Cet état d’ouverture totale se retrouve dans ce qu’il appelle son « trait automatique », un geste
proche de l’écriture automatique des surréalistes.
« L’état nécessaire à la bonne réalisation est un état de lâcher-prise, entre le sommeil et
le réveil… L’écriture automatique devient le trait automatique. »
Il affirme peindre sans contrôler, sans préméditer. « Je n’ai aucun recul sur comment guider mes
choix, je suis moi-même. » La main décide, la raison se retire, et les formes apparaissent — parfois
familières, parfois énigmatiques. « Le travail graphique est très intuitif… des formes viennent se
représenter, mais sans obligation. »
Cette liberté offerte à la création devient aussi une liberté offerte au spectateur.

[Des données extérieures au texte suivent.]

-- ==== Sys2Proof/Machine/HostLink.lean ====
section
/-! DEFINITION. The Host Link's exchange (chapter 10): taking a request, placing the answer, the Fetch. -/

namespace Sys2Proof.Machine

/-- What the owner of a request returns for its answer (R161, R163). -/
structure Reply where
  result : Result
  clamped : Bool := false
  body : List Byte := []
deriving DecidableEq, Repr

/-- What comes of a request's work: it is answered, it keeps the slot WORKING, or a reset has followed (R161, R164,
R167). -/
inductive Work where
  | answered (reply : Reply) (s : State)
  | inWork (s : State)
  | ended (s : State)

/-- An answer OK with an empty body. -/
def Work.done (s : State) : Work := .answered { result := .ok } s

/-- A refusal: a result other than OK, with no body (R163). -/
def Work.refuse (r : Result) (s : State) : Work := .answered { result := r } s

/-- An answer OK with a body. A body over 250 bytes is one the manual gives no form (R163). -/
def Work.read (body : List Byte) (s : State) : Work :=
  .answered { result := .ok, body :=
    if body.length ≤ Config.bodyLimit then body else (Config.overlongBody body).take Config.bodyLimit } s

/-- The answer is placed: the slot becomes ANSWER_READY and READY goes high (R161). -/
def State.placeAnswer (s : State) (tag : Byte) (r : Reply) : State :=
  s.withHostSlot (.answerReady ⟨tag, r.result, r.clamped, r.body⟩)

/-- The INSTALL input is looked at as a request judged by it is taken (R60). -/
def State.seeInstall (s : State) (install : Bool) : State := { s with installInput := install }

/-- The bytes a request transfer of n bytes shifts out (R160). -/
def State.shiftZeros (s : State) (n : Nat) : State := { s with sdo := List.replicate n 0 }

/-- The end of a request transfer with a whole header, a code of the catalogue and a body of the length it names. While a
reset lasts it is lost. In IDLE it is taken and carried to its owner. In WORKING or ANSWER_READY it is discarded and the
collision flag is set (R160, R161, R173). -/
def State.takeRequest (s : State) (code tag : Byte) (body : List Byte) (work : State → Work) : State :=
  if s.power ≠ .running then s
  else
    let s := s.shiftZeros (3 + body.length)
    match s.hostSlot with
    | .idle =>
      if Config.bodyLimit < body.length then s.placeAnswer tag { result := .badRequest }
      else
        match work (s.withHostSlot (.working ⟨code, tag, body⟩)) with
        | .answered r s => s.placeAnswer tag r
        | .inWork s => s
        | .ended s => s
    | _ => { s with collision := true }

/-- The end of a malformed request transfer of n bytes (R160, R161). -/
def State.takeMalformed (s : State) (n : Nat) (tag : Byte) : State :=
  if s.power ≠ .running then s
  else
    let s := s.shiftZeros n
    match s.hostSlot with
    | .idle => s.placeAnswer tag { result := .badRequest }
    | _ => { s with collision := true }

/-- The completion of a request that takes time: its answer is placed (R164). -/
def State.complete (s : State) (r : Reply) : State :=
  match s.hostSlot with
  | .working q => s.placeAnswer q.tag r
  | _ => s

/-- The answer frame shifted out by a Fetch that begins now: link status, tag echo, result, note flags, length and body; an
empty frame where no answer waits (R162, R163, section 12.3). Bits 7..1 of the note flags are 0 (DESIGN CHOICE, log entry
40). -/
def State.answerFrame (s : State) : List Byte :=
  match s.hostSlot with
  | .answerReady a => [s.linkStatus, a.tag, a.result.code, flagByte a.clamped, byteOf a.body.length] ++ a.body
  | _ => [s.linkStatus, 0, Result.none.code, 0, 0]

/-- A Fetch of n bytes after the Fetch code: bytes beyond the frame are 0. The collision flag is cleared once the link
status is out, and the slot becomes IDLE once the whole answer is (R162). R162 says what is sent beyond the frame for a
waiting answer alone; zeros beyond an empty frame are the model's (DESIGN CHOICE, log entry 34). -/
def State.fetched (s : State) (n : Nat) : State :=
  if s.power ≠ .running then s
  else
    let frame := s.answerFrame
    let out := (frame ++ List.replicate (n - frame.length) 0).take n
    let slot := match s.hostSlot with
      | .answerReady a => if frame.length ≤ n then .idle else .answerReady a
      | h => h
    { s with sdo := out, collision := s.collision && n == 0, hostSlot := slot }

end Sys2Proof.Machine
end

« Je n’impose rien… Il y a des ‘portes’ pour entrer et chacun choisit de déambuler dans les
traits… »
Ses tableaux sont des territoires ouverts à explorer.
« Un voyage intérieur singulier, qui à chaque visite se renouvelle… Une fenêtre derrière
laquelle le paysage change au rythme de celui qui contemple. »
Un univers qui inspire au delà des frontières
Son parcours a traversé les frontières, jusqu’aux scènes artistiques internationales. Pourtant, l’une
des expériences qui l’a le plus marqué reste une rencontre décisive. Il se souvient de sa
candidature à Art Capital :
« Un jour, Jean-François Larrieu me téléphone et me propose d’exposer dans son groupe… Je ne
pouvais croire accrocher une toile à côté de Robert Combas ou Antonio Segui. »
Cette reconnaissance venue des pairs marque un tournant, une forme d’accomplissement.
À la fin, lorsqu’il doit définir sa démarche, Alain choisit la simplicité :
« Un travail obsessionnel graphique, très écrit, à la limite de l’abstraction et de la
figuration… Une démarche très personnelle, loin de toute contrainte, identifiable avec le désir
constant d’inventer et de faire cohabiter la matière. »
Et de son univers, ouvert, foisonnant et toujours en mouvement, il invite le spectateur à entrer
comme un voyageur, curieux et libre, avec la promesse d’y trouver, peut-être, sa propre histoire.